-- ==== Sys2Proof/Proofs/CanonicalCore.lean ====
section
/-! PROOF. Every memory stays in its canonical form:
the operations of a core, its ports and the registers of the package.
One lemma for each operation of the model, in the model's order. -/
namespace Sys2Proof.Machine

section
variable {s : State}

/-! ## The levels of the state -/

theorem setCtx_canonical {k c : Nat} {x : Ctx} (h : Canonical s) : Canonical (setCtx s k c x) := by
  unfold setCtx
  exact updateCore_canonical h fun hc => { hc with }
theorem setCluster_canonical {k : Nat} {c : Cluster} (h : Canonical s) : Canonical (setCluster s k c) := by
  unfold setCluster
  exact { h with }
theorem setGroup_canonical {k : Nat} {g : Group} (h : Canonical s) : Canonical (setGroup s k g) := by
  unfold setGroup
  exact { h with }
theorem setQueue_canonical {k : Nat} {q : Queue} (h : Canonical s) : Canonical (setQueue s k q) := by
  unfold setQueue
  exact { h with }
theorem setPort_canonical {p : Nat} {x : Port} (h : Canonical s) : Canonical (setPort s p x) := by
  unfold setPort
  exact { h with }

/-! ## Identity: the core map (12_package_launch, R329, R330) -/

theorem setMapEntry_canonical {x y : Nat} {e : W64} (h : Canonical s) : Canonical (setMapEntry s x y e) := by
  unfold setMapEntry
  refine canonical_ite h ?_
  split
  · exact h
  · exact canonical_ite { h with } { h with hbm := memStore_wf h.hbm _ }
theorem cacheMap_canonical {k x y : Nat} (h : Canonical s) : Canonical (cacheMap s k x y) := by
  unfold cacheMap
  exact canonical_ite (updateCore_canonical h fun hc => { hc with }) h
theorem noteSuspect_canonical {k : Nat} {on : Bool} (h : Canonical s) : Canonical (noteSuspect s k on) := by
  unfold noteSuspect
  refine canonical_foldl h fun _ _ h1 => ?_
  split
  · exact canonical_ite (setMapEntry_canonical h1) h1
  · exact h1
○ ○ ○ ○ ○
In the records above, locate each line with the word "noteSuspect". Copy all such lines.

theorem noteSuspect_canonical {k : Nat} {on : Bool} (h : Canonical s) : Canonical (noteSuspect s k on) := by
  unfold noteSuspect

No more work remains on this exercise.